Le député du groupe communiste Fabien Roussel ne manque pas d'humour, mais sa démarche est également destinée à alerter le public : le 5 décembre, il a interpellé à la tribune ses confrères de l'Hémicycle en leur expliquant qu'il avait créé une société offshore au cours du weekend pour démontrer l'inanité de la lutte contre l'évasion fiscale.
Après une simple recherche sur un Internet, l'élu a trouvé le site SFM-offshore.com et a aussitôt commencé à créer sa propre entreprise à Gibraltar : «Et là, on peut créer, commander une entreprise en deux minutes, c'est écrit ! Eh bien vous savez quoi, monsieur le ministre ? J'ai créé mon entreprise offshore ce weekend», a-t-il lancé à l'adresse de Gérald Darmanin, ministre de l'Action et des Comptes publics.
Si l'Europe cherche où sont les paradis fiscaux, il suffit d'aller chercher sur ce site.
Puis, il a démontré la simplicité de l'ouverture du compte, glissant au passage une allusion à la liste noire des paradis fiscaux établie par l'Union européenne : «Ensuite, j'ai eu le choix d'enregistrer ma société dans un des 23 paradis fiscaux que me propose cette entreprise – si l'Europe cherche où sont les paradis fiscaux, il suffit d'aller chercher sur ce site. Au choix, c'est écrit : la Suisse, les Bahamas, Hong Kong, Singapour, Gibraltar, le Delaware, etc. Et après j'ai créé mon entreprise.

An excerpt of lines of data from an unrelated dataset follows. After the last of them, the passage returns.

-- ==== Sys2Proof/WellFormed.lean ====
section
/-!
DEFINITION. Well-formed instructions, for a configuration: the unit is present (spec/30_encoding.md R86), `n` is in the range of its
command (R88), the address range is legal (R89, spec/45_transform.md R200), the fragments of an entry are well-formed (R202). The
meanings test each of these again and raise the fault the spec names.
-/

namespace Sys2Proof

open Sys2Proof.Machine

/-- The unit that executes the instruction is present (R2, R86). -/
def Instr.unitPresent (u : Units) : Instr → Bool
  | .init _ _ | .reseat _ _ | .warmup | .avail | .rembytes | .fill _ | .getu | .get _ | .take _ | .read _ | .sread _ | .sget _
  | .pull | .drop _ | .align | .copy _ _ | .save | .restore | .rdreg _ => true
  | .ctx _ _ _ => u.ctx
  | .xform _ _ _ _ => u.xform
  | .identity _ _ | .omitLast1 _ _ | .omitLast2 _ _ | .omitLast3 _ _ | .omitLast4 _ _ | .omitLast5 _ _ | .omitLast6 _ _
  | .omitLast7 _ _ | .omitLast8 _ _ | .omitLast9 _ _ | .uppercaseFirst _ _ | .uppercaseAll _ _ | .omitFirst1 _ _ | .omitFirst2 _ _
  | .omitFirst3 _ _ | .omitFirst4 _ _ | .omitFirst5 _ _ | .omitFirst6 _ _ | .omitFirst7 _ _ | .omitFirst8 _ _ | .omitFirst9 _ _ =>
    u.xform

/-- Both fragments of an entry are well-formed (R202). -/
def fragmentsOk (c : Config) (p q : Byte) : Bool := (fragment c p).isSome && (fragment c q).isSome

/-- The operands are in range: `n` (R88), the address range (R89, R200), the fragments of an entry (R202). -/
def Instr.inRange (c : Config) : Instr → Bool
  | .init base len => spanFits c base.toNat len.toNat
  | .reseat base len => spanFits c base.toNat len.toNat
  | .warmup | .avail | .rembytes | .getu | .pull | .align | .save | .restore => true
  | .fill n | .get n | .take n | .sread n | .sget n => n.toNat ≤ ndir c
  | .read n | .drop n => n.toNat ≤ widestField
  | .copy dest cnt => spanFits c dest.toNat cnt.toNat
  | .rdreg sel => sel.toNat ≤ lastRegister
  | .ctx _ _ _ => true
  | .xform _ len word _ => spanFits c word.toNat len.toNat
  | .identity p q | .omitLast1 p q | .omitLast2 p q | .omitLast3 p q | .omitLast4 p q | .omitLast5 p q | .omitLast6 p q
  | .omitLast7 p q | .omitLast8 p q | .omitLast9 p q | .uppercaseFirst p q | .uppercaseAll p q | .omitFirst1 p q | .omitFirst2 p q
  | .omitFirst3 p q | .omitFirst4 p q | .omitFirst5 p q | .omitFirst6 p q | .omitFirst7 p q | .omitFirst8 p q | .omitFirst9 p q =>
    fragmentsOk c p q

/-- A well-formed instruction of a configuration. -/
def Instr.wellFormed (c : Config) (i : Instr) : Bool := i.unitPresent (units c) && i.inRange c

end Sys2Proof
end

J'ai choisi Gibraltar.»
Président : Gérald Darmanin, actionnaire principale : Amélie de Montchalin, Fabien Roussel aime les blagues bien léchées
Mais Fabien Roussel ne s'est pas arrêté en si bon chemin sur le sentier de la blague : «Il a fallu donner un nom : j'ai créé l'entreprise "ministère des Comptes publics". Il a fallu trouver un directeur et un actionnaire principal ; et là ils vous offrent deux options : ou ils vous nomment l'actionnaire et le directeur mais ça vous coûte plus cher, ou vous le nommez vous-même. Alors j'ai nommé comme directeur monsieur Gérald Darmanin, comme actionnaire principal madame Amélie de Montchalin [députée LREM spécialiste des finances], à 51% de l'entreprise.»
Le député du Nord n'a finalement pas poussé la démonstration jusqu'au bout et s'est arrêté avant de créditer la société dont il venait de préparer les statuts en ligne. Mais qu'importe, le message est passé : «Voilà la réalité de ce type de scandale fiscal, accessible à tous en un clic sur Internet, pour toute entreprise, pour tout contribuable français. Quand est-ce que l'on va s'attaquer véritablement à cette délinquance en col blanc, cette délinquance fiscale qui provoque des trous dans nos comptes publics ? [...] C'est un véritable scandale dans un pays civilisé !» a-t-il conclu.
Les Paradise Papers n'ont pas fini de faire parler d'eux
Le 5 novembre, un consortium réunissant 96 médias avait révélé les circuits d'optimisation fiscale qui seraient utilisés par les «super-riches». Il était aussi question d'une centaine de multinationales, dont Nike, Apple et Uber dans cette enquête baptisée «Paradise Papers». A l'appui de ces révélations : la fuite de 13,5 millions de documents financiers, provenant notamment d'un cabinet international d'avocats basé aux Bermudes, Appleby.